Sex for the first time. What do you need to know? 👀

This week we are sharing with you some important aspects to consider when starting your sex life. Starting your sex life is equally emotional to adolescent girls and boys, but for this week we want to focus on offering guidance to girls. In order to have a positive and meaningful experience, it is vital to trust your partner, communicate your feelings and take measures to have a healthy sexual experience.

Let’s dive in!


Communication and Trust

Communication is key for a wonderful first experience. It is essential to notify your partner that it is your first time having sex. Trust is built on communication and supporting each other.

By communicating your feelings, expectations and fears, your partner can understand you and share the experience of a first time in complete trust.



Consent

When engaging in a sexual activity asking and giving consent is primordial.

Studies show that young people usually indicate their consent for a sexual activity through non verbal cues (not saying no, not refusing partner’s advances, maintaining eye contact). Because of the non verbal ways to consent to a sexual activity, wrong interpretations can occur, especially as women and men may communicate and interpret consent in different ways.

A traditional sexual context may present itself in various ways as women and men may interpret consent differently. In heterosexual relationships, men are expected to initiate sex and women to accept or not accept the sexual proposal. Therefore, many times women are being considered “gatekeepers”. This term is associated with the traditional and outdated idea that sex between a man and a woman is a transaction, when in the past men would propose sex and women would accept it in exchange of marital status. This idea is of course erroneous, as sex is an activity that should be performed for the pleasure of both parties. Furthermore the principle of consent is applicable for everyone and any possible relationship, not only the heterosexual ones.
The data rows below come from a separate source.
-- ==== Sys2Proof/Word.lean ====
section
/-! DEFINITION. The word types of the purenes CORE: the 8-bit byte of every bus transfer and the 16-bit processor address
(spec/00_scope.md R5, R8). -/

namespace Sys2Proof

/-- One 8-bit byte: a general register, a bus datum, an operand byte (R5). -/
abbrev Byte := BitVec 8

/-- A 16-bit processor address (R5). -/
abbrev Word := BitVec 16

end Sys2Proof
end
In order to communicate consent properly, it is advisable to use verbal cues.

The video below offers some guidance. Would you like a cup of tea?
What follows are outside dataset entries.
-- ==== Sys2Proof/Decode.lean ====
section
/-! DEFINITION. The decoder and the encoder (spec/30_encoding.md R85 to R97) and the descriptor of each instruction
(spec/10_state.md R34, spec/40_cpu_engine.md R103, R104): opcode, addressing mode, base cycles, page-crossing cycle. -/

namespace Sys2Proof

/-! ## Byte order -/

/-- `{hi, lo}`: a word from its two bytes (R8, R64). -/
def word16 (hi lo : Byte) : Word := hi ++ lo

/-- Bits 15..8 of a word. -/
def highByte (w : Word) : Byte := w.extractLsb' 8 8

/-- Bits 7..0 of a word. -/
def lowByte (w : Word) : Byte := w.extractLsb' 0 8

/-! ## The shape of an operand -/

/-- The thirteen addressing modes (R88). -/
inductive Mode where
  | implied
  | accumulator
  | immediate
  | zeroPage
  | zeroPageX
  | zeroPageY
  | absolute
  | absoluteX
  | absoluteY
  | indirect
  | indexedIndirect
  | indirectIndexed
  | relative
  deriving DecidableEq, Repr

/-- An operand in memory, by addressing mode, with the assembled operand bytes (R119 to R124, R126, R127). -/
inductive MemOperand where
  | zeroPage (zz : Byte)
  | zeroPageX (zz : Byte)
  | zeroPageY (zz : Byte)
  | absolute (a : Word)
  | absoluteX (a : Word)
  | absoluteY (a : Word)
  | indexedIndirect (zz : Byte)
  | indirectIndexed (zz : Byte)
  deriving DecidableEq, Repr

/-- What a read instruction reads: its second byte (R118) or memory. -/
inductive Source where
  | immediate (b : Byte)
  | memory (m : MemOperand)
  deriving DecidableEq, Repr

/-- What a shift, rotate, increment or decrement changes: the accumulator (R117) or memory. -/
inductive Target where
  | accumulator
  | memory (m : MemOperand)
  deriving DecidableEq, Repr

/-- The operations that read one operand. -/
inductive ReadOp where
  | lda
  | ldx
  | ldy
  | and
  | ora
  | eor
  | bit
  | adc
  | sbc
  | cmp
  | cpx
  | cpy
  deriving DecidableEq, Repr

/-- The operations that store one register. -/
inductive StoreOp where
  | sta
  | stx
  | sty
  deriving DecidableEq, Repr

/-- The operations that read and write one operand. -/
inductive ModifyOp where
  | asl
  | lsr
  | rol
  | ror
  | inc
  | dec
  deriving DecidableEq, Repr

/-- The conditional branches. -/
inductive BranchOp where
  | bpl
  | bmi
  | bvc
  | bvs
  | bcc
  | bcs
  | bne
  | beq
  deriving DecidableEq, Repr

/-- An instruction as an operation and its operand; the forms of one addressing mode stand for themselves. -/
inductive View where
  | read (op : ReadOp) (src : Source)
  | store (op : StoreOp) (m : MemOperand)
  | modify (op : ModifyOp) (t : Target)
  | branch (op : BranchOp) (rr : Byte)
  | single
  deriving DecidableEq, Repr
Source: Copyright ©2015 Emmeline May and Blue Seat Studios



Foreplay

Foreplay is an important aspect for a pleasurable sexual experience, especially for women. Women need physical and mental stimulation in order to be aroused. Foreplay prepares the mind and the body for comfortable intercourse. Beside the sexual organs, the human body has multiple erogenous parts (lips, neck, breasts, back, inner thigh, arms, feet, etc.) that can be stimulated prior to sexual penetration.

Especially in the beginning, when a woman starts her sexual activity, she might be tense, afraid of the intercourse and nervous. If the mind and body is not aroused, vaginal dryness can occur, which reduces the vaginal lubrication and makes intercourse painful. Using lube helps in this situation, as it reduces friction and the risk of injury during sex.

Everyone is different, therefore various activities such as a romantic dinner, dancing, a massage, oral sex, self pleasure, talking, sexting and many other things can be considered foreplay.

Studies show that women and men perceive the appropriate duration of foreplay before intercourse differently. Talk with your partner, tell him/her what turns you on, have patience and most of all fun.